I want to return a new column on my dataframe with the word more similar to my pandas column value (in this case col1). My actual dataframe is:

enter image description here

And I have the following list:

['Product_A1', 'Product_B1', 'Product_C']

And my output should be:

enter image description here

For that I am using the following code (i'm just printing the results):

import pandas as pd
import difflib
d = {'col1': ['Product_Z1', 'Product_A', 'Product_B'], 'col2': [1, 2, 3]}
df = pd.DataFrame(data=d)
products_list = ['Product_A', 'Product_B', 'Product_C']
print(difflib.get_close_matches(df['col1'], products_list))

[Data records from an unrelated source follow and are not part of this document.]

-- ==== Sys2Proof/Certificates/Slice0/Obligations.lean ====
section
/-! DEFINITION. The statements for the provers. -/

open Sys2Proof Sys2Proof.Machine

/-- A step takes the command at the front of the queue and runs it with the rest; on an empty queue time passes
(the model's choice, log 15). -/
def Obligations.StepRunsFrontCommand : Prop :=
  (∀ (c : Instr) (s : State), step { s with pending := c :: s.pending } = exec c s) ∧
  (∀ s : State, s.pending = [] → step s = .next { s with dev := s.dev.passTime })

/-- However long the queue, `n` steps run its first `n` commands, and none of them stops the machine. -/
def Obligations.QueueRunsToItsEnd : Prop :=
  ∀ (n : Nat) (s : State), ∃ t : State, Host.Core.run core n s = .next t ∧ t.pending = s.pending.drop n

/-- Right after the checker supply has become valid the device is in BOOT with the safety outputs off, ERR_OUT asserted and compute power
off; every register reads its reset value, no request runs, and the memories are in canonical form (R13, R375). -/
def Obligations.ResetState : Prop :=
  State.reset.pending = [] ∧ State.reset.dev.chk.dev = .boot ∧ State.reset.dev.outputsOpen ∧ State.reset.dev.errOut = true ∧
  State.reset.dev.chk.pwrEn = false ∧ State.reset.dev.chk.cmpReset = true ∧ State.reset.dev.cmpAlive = false ∧
  (∀ k, State.reset.dev.reg k = Reg.resetVal k) ∧ State.reset.dev.hif.running = [] ∧ State.reset.dev.sio.lock = 0 ∧
  Memory.wf State.reset.dev = true

/-- Every step keeps the memories of the compute die and the flash in canonical form, so that equal memories are equal data. -/
def Obligations.MemoryFormKept : Prop :=
  ∀ s t : State, step s = .next t → Memory.wf s.dev = true → Memory.wf t.dev = true

/-- FATAL is left by no command but the loss of the checker supply, and in it the safety outputs stay off (R304). Sources raise and
register without a reaction, no request is accepted, and once the fatal record is acknowledged, or 50 ms pass, compute power is
removed (R303, R304). -/
def Obligations.FatalIsFinal : Prop :=
  (∀ (s : State) (c : Instr), c ∉ [Instr.checkerSupplyValid, .checkerSupplyRemoved, .checkerRailLow] → s.dev.chk.dev = .fatal →
    s.dev.outputsIdle → Completes c s fun d => d.chk.dev = .fatal ∧ d.outputsIdle) ∧
  (∀ (s : State) (x : Nat), x ∈ [Src.tickInterval, Src.aptUntrusted, Src.aptWitness, Src.stwFault, Src.cvuFail, Src.timeCopy] →
    s.dev.chk.power = true → s.dev.chk.dev = .fatal →
    Completes (.checkerSourceRaise x) s fun d => d.pend x = true ∧ RegisteredOnly s.dev d) ∧
  (∀ (s : State) (tag : Byte) (a : ReqArgs) (x : Instr × Nat), x ∈ requests tag a → s.dev.hostUp = true →
    s.dev.chk.dev = .fatal →
    Completes x.1 s fun d => OnlyRegs s.dev d
      (Reg.hifReqRejCnt :: Reg.hifReqRejLast :: argRegs ++ cplRegs)) ∧
  (∀ s : State, s.dev.chk.power = true → s.dev.chk.dev = .fatal → s.dev.chk.recordAt.isSome = true → s.dev.cmpAlive = true →
    Completes .fatalRecordAck s (FatalPowerOff s.dev) ∧ Completes .fatalAckTimeout s (FatalPowerOff s.dev))

/-- NOP, WAIT, SIGNAL and MARK that stand alone at the head of their engine complete: the header WAIT counts down, the
header SIGNAL is sent, MARK sends its stage, and nothing else changes (R111, R118, R120, R121).
END that stands alone idles its engine until the tick, and the all-END report is sent when every engine that counts
has reached END (R53, R121). A header WAIT that is not met blocks the engine on its counter, and nothing else changes
(R111). -/
def Obligations.OrderingCommandsComplete : Prop :=
  ((∀ (s : State) (e : Nat) (h : FCmd), s.dev.solo e 0 h → hdrCauses h.word = [] → plainCauses s.dev h.word = [] →
    s.dev.waitMet e h.word →
    Completes (.nop e) s fun d => LoneDone s.dev d e h.word [] ∧
      d.sansRegs = { s.dev with eng := d.eng, sigs := s.dev.signalled e h.word }.sansRegs) ∧
  (∀ (s : State) (e : Nat) (h : FCmd), s.dev.solo e 2 h → hdrCauses h.word = [] → waitCauses s.dev h.word = [] →
    s.dev.waitMet e h.word →
    Completes (.wait e) s fun d => LoneDone s.dev d e h.word [] ∧
      d.ctr (waitCtr e h.word) = s.dev.ctr (waitCtr e h.word) - waitN h.word ∧
      d.sansRegs = { s.dev with eng := d.eng, sigs := s.dev.signalled e h.word }.sansRegs) ∧
  (∀ (s : State) (e : Nat) (h : FCmd), s.dev.solo e 3 h → hdrCauses h.word = [] → signalCauses s.dev h.word = [] →
    cmdFld h.word 8 7 1 = 0 → s.dev.waitMet e h.word →
    Completes (.signal e) s fun d => LoneDone s.dev d e h.word [] ∧
      d.sigs = s.dev.sigs ++ [SigMsg.mk (sigCtr e h.word) (sigN h.word) e (s.dev.q / aQ + scopeLat (cmdFld h.word 3 6 2))] ∧
      d.sansRegs = { s.dev with eng := d.eng, sigs := d.sigs }.sansRegs) ∧
  (∀ (s : State) (e p : Nat) (h : FCmd), s.dev.solo e 3 h → hdrCauses h.word = [] → signalCauses s.dev h.word = [] →
    cmdFld h.word 8 7 1 = 1 → s.dev.route (cmdFld h.word 8 0 4) = some p → s.dev.linkFree p →
    s.dev.waitMet e h.word →
    Completes (.signal e) s fun d => LoneDone s.dev d e h.word [] ∧
      (∃ x : TxFlit, d.dsk.out = s.dev.dsk.out ++ [(p, x)] ∧ x.type = FT.sig ∧ x.flit.dst = cmdFld h.word 8 0 4 ∧
        x.flit.frame = BitVec.ofNat 16 s.dev.frame.toNat ∧
        x.flit.payload = padFlit (toLe 1 (cmdFld h.word 3 0 6) ++ toLe 1 0 ++ toLe 2 (sigN h.word))) ∧
      d.sansRegs = { s.dev with eng := d.eng, dsk := d.dsk }.sansRegs) ∧
  (∀ (s : State) (e : Nat) (h : FCmd), s.dev.solo e 4 h → hdrCauses h.word = [] → markCauses s.dev h.word = [] →
    s.dev.waitMet e h.word →
    Completes (.mark e) s fun d => LoneDone s.dev d e h.word [] ∧
      d.marks = addMark s.dev.marks ⟨e, cmdFld h.word 8 0 6, BitVec.ofNat 16 s.dev.frame.toNat, s.dev.q / aQ⟩ ∧
      d.sansRegs = { s.dev with eng := d.eng, sigs := s.dev.signalled e h.word, marks := d.marks }.sansRegs)) ∧
  ((∀ (s : State) (e : Nat) (h : FCmd), s.dev.solo e 1 h → hdrCauses h.word = [] → plainCauses s.dev h.word = [] →
    s.dev.waitMet e h.word →
    Completes (.endCmd e) s fun d => LoneDone s.dev d e h.word [] ∧ (d.engAt e).atEnd = true ∧
      (d.engAt e).phase = .idle ∧ (d.engAt e).loops = [] ∧ (d.engAt e).fetch = none ∧
      d.tck.allEndSent = (s.dev.tck.allEndSent || (s.dev.tck.frameOpen && d.allEnd)) ∧
      d.sansRegs = { s.dev with eng := d.eng, sigs := s.dev.signalled e h.word, tck := { s.dev.tck with
        allEndSent := d.tck.allEndSent } }.sansRegs) ∧
  (∀ (s : State) (e : Nat) (h : FCmd), s.dev.solo e 2 h → hdrCauses h.word = [] → waitCauses s.dev h.word = [] →
    s.dev.ctr (waitCtr e h.word) < waitN h.word →
    Completes (.wait e) s fun d => OtherEngines s.dev d e ∧ SameRegs s.dev d [] ∧
      d.engAt e = { s.dev.engAt e with phase := .waiting, blocked := some (waitCtr e h.word, waitN h.word) } ∧
      d.sansRegs = { s.dev with eng := d.eng }.sansRegs))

However I'm getting always a empty list...

What I am doing wrong?

Thanks!

Community
  • 1
  • 1
Pedro Alves
  • 1,004
  • 1
  • 21
  • 47
  • If there is a certain pattern, you could compare a subset of the strings or use a regex. – jimfawkes Nov 22 '19 at 20:29
  • 1
    Answer below by Hugo Salvador has embedded in it the answer to your "what am I doing wrong" question, but just for clarification: the first arg to `get_close_matches` needs to be a string, not a list of strings. – RishiG Nov 22 '19 at 20:37

1 Answers1

2

Try this:

df['col3'] = df['col1'].apply(lambda x : difflib.get_close_matches(x, products_list, cutoff=0.9))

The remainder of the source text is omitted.